Уже в третий раз подношу ручку к бумаге, уничтожив первые два письма. Я обещал себе, что стану писать лишь о том, насколько сильно испытываю потребность общаться с тобой, всегда рассказывать тебе, что чувствую, все эти крохотные радости, всю эту безмерную боль!!! Только из-за неутолимого желания любить тебя и безмерного страдания, причиняемого нашей тайной, я прошу прощения и позволения любить тебя — вечно, — пока меня не одолели печаль и безумие скорби.
Моя милая Бруникки, надеюсь, ты понимаешь, что я не преувеличиваю.
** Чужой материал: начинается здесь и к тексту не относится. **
-- ==== Sys2Proof/Laws/Kinds.lean ====
section
/-! SUPPORT. The frame of every command, one lemma each: a command of the host side (R423), of the data plane (R232), a BAR write
(R349), or a command of the field die, with what it does there left as a function of the side it acts on. -/

namespace Sys2Proof.Machine
open Sys2Proof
Я просто до безумия влюблен в тебя! Что касается меня, пока буду уверен в твоей привязанности и буду чувствовать, что никогда тебя не потеряю, буду считать тебя своей единственной большой любовью; клянусь, я сделаю все, о чем ты попросишь! Нам необязательно появляться на людях. Я не стану пытать тебя, не стану делать ничего, чтобы мучить тебя или заставлять стыдиться; все, чего я прошу, — это чтобы ты любила меня и наши души сливались в одну, словно в вечном объятии. Я люблю тебя, Бруна, я очень, очень люблю тебя и не перестану говорить тебе об этом, потому что это правда, превыше и больше всего и всех. — хххх А.
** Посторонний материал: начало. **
theorem test_illFormed1 : ([.nop 64, .load 64, .store 64 {}, .mma 64 {}, .drain 64 {}, .vop 64 {}, .vlut 64 {}, .vsort 64 {}, .window 64 {},
   .wait 64, .waitSatisfied 64, .tset 64, .call 64 {}, .endList 64, .yieldPoint 64 0, .verdict 64 {}, .listTileFetch 64 {},
   .commandComplete 64 [] {}, .commandComplete 0 [6] {}, .transferComplete 64 0 [] false [] {} {},
   .transferComplete 0 5 [] false [] {} {}, .coreClearErr 72, .stripePost 8 0, .stripePost 0 16, .stripeRelease 8 0 0,
   .stripeRelease 0 16 0, .stripeRelease 0 0 8, .rdyTokSignal 8 0, .rdyTokSignal 0 16, .freeTokSignal 8 0,
   .freeTokSignal 0 16, .lscEnable 8 0 0, .lscEnable 0 16 0, .lscDisable 8 0 0, .lscDisable 0 16 0, .sluCommit 26 0,
   .sluCommit 0 2048, .memSluCommit 0 2048, .sluAbort 26, .sluicePeriodBoundary 256 0, .sluicePeriodBoundary 0 256,
   .sluiceSlot 26 0 0 0 [], .sluiceSlot 0 256 0 0 [], .openSlotArbitrate 26 0 false, .emergencyRequest 26 false,
   .remoteAccessRx 8 false 0 0 0 [] [] {}, .coreFence 72 0, .coreFence 0 7, .detFenceGo 72, .corePollTimeout 72,
   .spareSelfTest 8 false, .spareRestart 8, .lineDigestDone 128, .sealStart 16, .sealSigned 16, .gstopStop 3,
   .gstopRelease 3, .encInputChange 4 false false, .encOpenDetect 4 0, .encOpenDetect 0 3] : List Instr).all (fun i => !i.wf) = true := by
  decide +kernel

theorem test_illFormed2 : ([.encZEdge 4 false, .hallCodeChange 4 0, .hallCodeChange 0 8, .sincosSample 4 0 0, .sincosSample 0 65536 0,
   .sincosSample 0 0 65536, .serFrameStart 4 false, .serStartTimeout 4, .serEndTimeout 4, .serFrameDone 4 0 0 0,
   .observerUpdate 4 0, .encModeChange 4 0, .encLatch 4, .encClrCnt 4, .encCalClr 4, .encBwSet 4, .encKApply 4, .repStep 2,
   .barrierFrameLaunch false 0 [64], .barrierFrameRx false (2 ^ 100), .snapshotTimer false 8, .strobePulseEnd 4,
   .weirFire 8 0, .weirPulseEnd 8 0 0, .weirPulseEnd 0 256 0, .valveFrame 4, .diFilterChange 65536, .doFault 16 false,
   .tbRateWrite 4 0, .tbSet 4, .tbStep 4, .cmpFire 8, .ethRxFrame 2 false [], .ethTxDone 2, .ethTxtsPop 2, .tb1SyncRx 8,
   .tb1DelayReqRx 8, .tb1DelayRespRx 8, .sqDoorbell 64 0, .cqHeadDoorbell 64 0, .rrHeadDoorbell 16 0, .sqEnable 64 0,
   .sqRestart 64, .sqReset 64 none, .sqResetDone 64, .cqEnable 64 0, .rrEnable 16 0, .descriptorFetch 64 false,
   .completionWrite 64, .recipeLoad 64, .recipeCommit 64, .recipeDisarm 64, .recipeDrop 64, .jobRun 64 {}, .jobCancel 64,
   .textSample 64, .copy 64 0 [] {} {}, .copy 0 4 [] {} {}, .fill 64 {}, .ethTx 64] : List Instr).all (fun i => !i.wf) = true := by
  decide +kernel

theorem test_illFormed3 : ([.ethRxPost 64, .imagePiece 64 false, .powerTol 64, .partitionSet 64, .updateBegin 64 false, .updateAbort 64 false,
   .updateActivate 64 false, .updateConfirm 64 false, .updateRevert 64 false, .recoveryWrite 64 false,
   .settingsSave 64 false, .settingsRead 64 false, .settingsWrite 64 false, .settingsErase 64 false, .certGet 64 false,
   .pubkeyGet 64, .quote 64, .resultRecordPublish 16, .msixVectorTimer 64, .msixUnmask 64, .sliceBoundary 9,
   .contextSaveDone 0 8 [] [], .contextRestoreDone 0 8 [] [], .oxbowGranuleLand 0 64 0 0 (List.replicate 64 0),
   .oxbowGranuleLand 0 0 0 16 (List.replicate 64 0), .oxbowGranuleLand 0 0 0 0 [], .oxbowDrainDone 0 8, .servingStepEnd 9,
   .servingPoll 9, .srvEnable 9 0, .hdwDecodeDone 64 false, .hdwBatchFree 64, .counterConfigWrite 2 0, .traceRecord 10,
   .traceWrite 10, .iflEventSend 8, .selfTestDone [72] [], .selfTestDone [] [8], .fldLoadRun [], .dbgCmd 256 0,
   .dbgCmd 0 (2 ^ 32), .dbgAddr (2 ^ 64), .dbgData (2 ^ 512), .clusterSleepEntry 8 0, .clusterSleepEntry 0 4,
   .clusterWake 8, .clusterWakeDone 8, .thermalSample 256 0 0 0 0 0, .thermalSample 0 256 0 0 0 0,
   .thermalSample 0 0 256 0 0 0, .thermalSample 0 0 0 256 0 0, .thermalSample 0 0 0 0 256 0, .thermalSample 0 0 0 0 0 256,
   .avsVoltageWrite 2 0 false, .avsCurrentRead 2 0 0 false, .avsCurrentRead 0 3 0 false, .wedgeDetect 8,
   .laneCdrLockChange 48 false false 0 0 0, .ethLinkChange 2 false false, .encOpenClear 4 0] : List Instr).all (fun i => !i.wf) = true := by
  decide +kernel

theorem test_illFormed4 : ([.encOpenClear 0 3, .bridgedCountStep 4 0, .strobePulseStart 4, .outputFaultEnd 16, .stackTrainingFail 2] : List Instr).all (fun i => !i.wf) = true := by
  decide +kernel

theorem test_wellFormed : ([.registerWrite 0x40 0, .mma 63 {}, .resetPower [(0, [1])]] : List Instr).all (fun i => i.wf) = true := by decide +kernel

/-- The reset state with fields of host registers set. -/
def st (l : List (RF × Nat)) : State := { State.reset with host := l.foldl (fun h x => h.set x.1 x.2) State.reset.host }
def hx (f : HostSide → HostSide) (s : State) : State := { s with host := f s.host }
def fx (f : FieldDie → FieldDie) (s : State) : State := { s with field := f s.field }
def fst (l : List (RF × Nat)) (s : State) : State := { s with field := l.foldl (fun h x => h.set x.1 x.2) s.field }
/-- Bytes of the flash from an address on. -/
def cellsAt : Nat → List Byte → Flash
  | _, [] => []
  | a, b :: t => (a, b) :: cellsAt (a + 1) t
def ctlCells (c : SlotCtl) : Flash := cellsAt 0 c.bytes
def dsc (n : Nat) : Started := { desc := toLE 64 n }
def partCells : Flash :=
  [(40, 1#8), (41, 0#8), (64, 3#8), (68, 0#8), (69, 32#8), (70, 0#8), (71, 0#8), (72, 4#8), (73, 0#8), (74, 0#8), (75, 0#8)].map
    fun (x : Nat × Byte) => (0x2900000 + x.1, x.2)
theorem certChain_length (f : Flash) : (certChain f).length = 10522 + Config.certLen.val := fRead_length _ _ _

/-! ### Values that the spec writes out -/

/-- The first table of the worked example of "Vector operations": 300.0 in five formats. -/
theorem test_convert_300 : [6, 7, 8, 9, 2].map (fun f => (convert f (.f (num32 0x43960000))).1) = [0x79, 0x5D, 0x5CB0, 0x4396, 0x7F] := by
  decide +kernel
theorem test_convert_500 : [6, 7, 8, 9, 2].map (fun f => convert f (.f (num32 0x43FA0000)))
    = [(0x7E, { sat := true }), (0x60, {}), (0x5FD0, {}), (0x43FA, {}), (0x7F, { sat := true })] := by decide +kernel
theorem test_convert_third_and_minus :
    [6, 7, 8, 9, 2].map (fun f => (convert f (.f (num32 0x3EAAAAAB))).1) = [0x2B, 0x35, 0x3555, 0x3EAB, 0]
    ∧ [6, 7, 8, 9, 2].map (fun f => (convert f (.f (num32 0xC0200000))).1) = [0xC2, 0xC1, 0xC100, 0xC020, 0xFE] := by decide +kernel
theorem test_convert_inf_and_nan :
    [6, 7, 8, 9, 2].map (fun f => (convert f (.f (num32 0x7F800000))).1) = [0x7E, 0x7C, 0x7C00, 0x7F80, 0x7F]
    ∧ [6, 7, 8, 9, 2].map (fun f => (convert f (.f (num32 0x7FC00000))).1) = [0x7F, 0x7E, 0x7E00, 0x7FC0, 0] := by decide +kernel
/-- The BFP4 block of the same example: 5.0, -12.0, 0.75, 3.0 and zeros. -/
theorem test_bfp4_block :
    (encodeRun 11 (([0x40A00000, 0xC1400000, 0x3F400000, 0x40400000] ++ List.replicate 28 0).map fun w => .f (num32 w))).1
      = [0x83#8, 0xA2#8, 0x20#8] ++ List.replicate 14 0#8 := by decide +kernel
/-- The worked example of Riffle: one block in both modes. -/
theorem test_riffle_block :
    (rifBlock 1 ([12, -3, 40, 7, -25, 0, 63, -64] ++ List.replicate 24 0)) = (0x04#8, [1#8, 2#8, 0x0E#8, 0xC4#8] ++ List.replicate 12 0#8)
    ∧ (rifBlock 2 ([12, -3, 40, 7, -25, 0, 63, -64] ++ List.replicate 24 0)) = (0x06#8, [0x10#8, 0xD0#8] ++ List.replicate 6 0#8) := by
  decide +kernel
/-- The check values of R71 and R271. -/
theorem test_crc32c : crc32c (asciiOf "123456789") = 0xE3069283#32 := by decide +kernel
theorem test_crc8 : (asciiOf "123456789").foldl (fun c b => crc8Byte c b.toNat) 0 = 0xF4 := by decide +kernel
/-- The gains of the 1 kHz bandwidth, from the example of the belt encoder. -/
theorem test_gains : gainsOf 1000 = ((39530, 21), (63584, 29), (34092, 37)) := by decide +kernel
/-- The example of the slewed time base: 500,000,000 ticks at rate 4,295. -/
theorem test_slewed :
    tbNs ((({ State.reset.host with tbs := [(0, { a := 0, v := 0 })] }).set (Reg.TB_RATE 0) 4295).tbAt 0 500000000) = 1000001000 := by
  decide +kernel
/-- FIPS 202: SHA3-256 of the empty message begins A7 FF C6 F8. -/
theorem test_sha3 : (sha3 []).take 4 = [0xA7#8, 0xFF#8, 0xC6#8, 0xF8#8] := by decide +kernel
/-- The worked example of Headwater: the byte at offset 5 begins an invalid sequence; the text before it is valid. -/
theorem test_utf8 : utf8Bad 7 0 [0x62#8, 0x6C#8, 0x61#8, 0x63#8, 0x6B#8, 0xC3#8, 0x28#8] = some 5
    ∧ utf8Bad 4 0 [0x73#8, 0x20#8, 0xC3#8, 0xA9#8] = none := by decide +kernel

/-! ### One command each -/

/-- The state a command answers; the reset state where it answers none. -/
def nextOf : Host.Outcome State Fault Refusal → State
  | .next t => t
  | _ => State.reset

/-- The belt encoder of the worked example: P follows Q with one count of hysteresis (R247). -/
theorem test_belt :
    [[21001], [21001, 21000], [21001, 21000, 20999], [21001, 21000, 20999, 20998]].map
      (fun qs => (qs.foldl (fun d q => d.follow 0 q) (State.reset.field.setPos 0 21000)).pos 0) = [21001, 21001, 21000, 20999] := by
  decide +kernel
theorem test_scratch : (nextOf (exec (.registerWrite 0x40 0xCAFE#32) (st [(Reg.DEV_STATUS.READY, 1)]))).host.word 0x40 = 0xCAFE#32 := by
  decide +kernel
theorem test_write_before_ready : (nextOf (exec (.registerWrite 0x40 0xCAFE#32) (st []))).host.word 0x40 = 0#32 := by decide +kernel
theorem test_step_runs_the_front :
    (nextOf (step { st [(Reg.DEV_STATUS.READY, 1)] with pending := [.registerWrite 0x40 7#32, .nop 0] })).pending = [.nop 0] := by
  decide +kernel
theorem test_idle_step : (nextOf (step State.reset)).tick = 1#64 := by decide +kernel

/-! ### States that meet the hypotheses of the statements -/

/-- A dictionary memory whose entries at the given places have LEN 0. -/
def zeroDict (l : List Nat) : SMap Byte := l.map fun i => (4 * i, 0#8)
theorem zeroDict_get (d : Nat → Byte) (l : List Nat) (k : Nat) (h : k ∈ l) : SMap.get d (zeroDict l) (4 * k) = 0#8 := by
  induction l with
  | nil => cases h
  | cons a t ih =>
    simp only [zeroDict, List.map_cons, SMap.get]
    split
    · rfl
    · rename_i hne
      rcases List.mem_cons.mp h with rfl | hm
      · exact absurd rfl hne
      · exact ih hm
theorem dictBad_zeroDict (h : HostSide) (n : Nat) (hn : 65536 ≤ n) (hd : h.hdw.dict = zeroDict (List.range n)) (hp : h.hdw.pool = []) :
    h.dictBad 0 = none := by
  have hw : ∀ i, i < 65536 → entryLen (h.entryWord 0 i) = 0 := by
    intro i hi
    have hb : h.dictByte (4 * i) = 0#8 := by
      simp only [HostSide.dictByte, hd]
      exact zeroDict_get _ _ _ (List.mem_range.mpr (Nat.lt_of_lt_of_le hi hn))
    simp only [entryLen, HostSide.entryWord, HostSide.dictBytes, show List.range 4 = [0, 1, 2, 3] from rfl, List.map_cons, leNat,
      Nat.zero_mul, Nat.zero_add, Nat.add_zero, hb]
    have hz : (0#8 : Byte).toNat = 0 := rfl
    omega
  have hn : (((List.range 65280).map fun i => (i + 256, h.entryWord 0 (i + 256))).filter fun x => entryLen x.2 != 0) = [] := by
    rw [List.filter_eq_nil_iff]
    intro x hx
    obtain ⟨i, hi, rfl⟩ := List.mem_map.mp hx
    have hlt := List.mem_range.mp hi
    simp [hw (i + 256) (by omega)]
  unfold HostSide.dictBad
  extract_lets pool ws used
  have hu : used = [] := hn
  have hq : pool = 0 := by simp [pool, hp, SMap.get]
  clear_value used pool
  subst hu hq
  rfl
В наши времена торопливых электронных писем и SMS, увы, ни один мужчина никогда не написал мне подобного письма. Какие чувства испытывала моя мать, держа этот хрупкий листок бумаги в руке и ощущая всю его нематериальную весомость? Она говорила мне потом: «Это было невероятно. Я чувствовала, что для него что-то значу».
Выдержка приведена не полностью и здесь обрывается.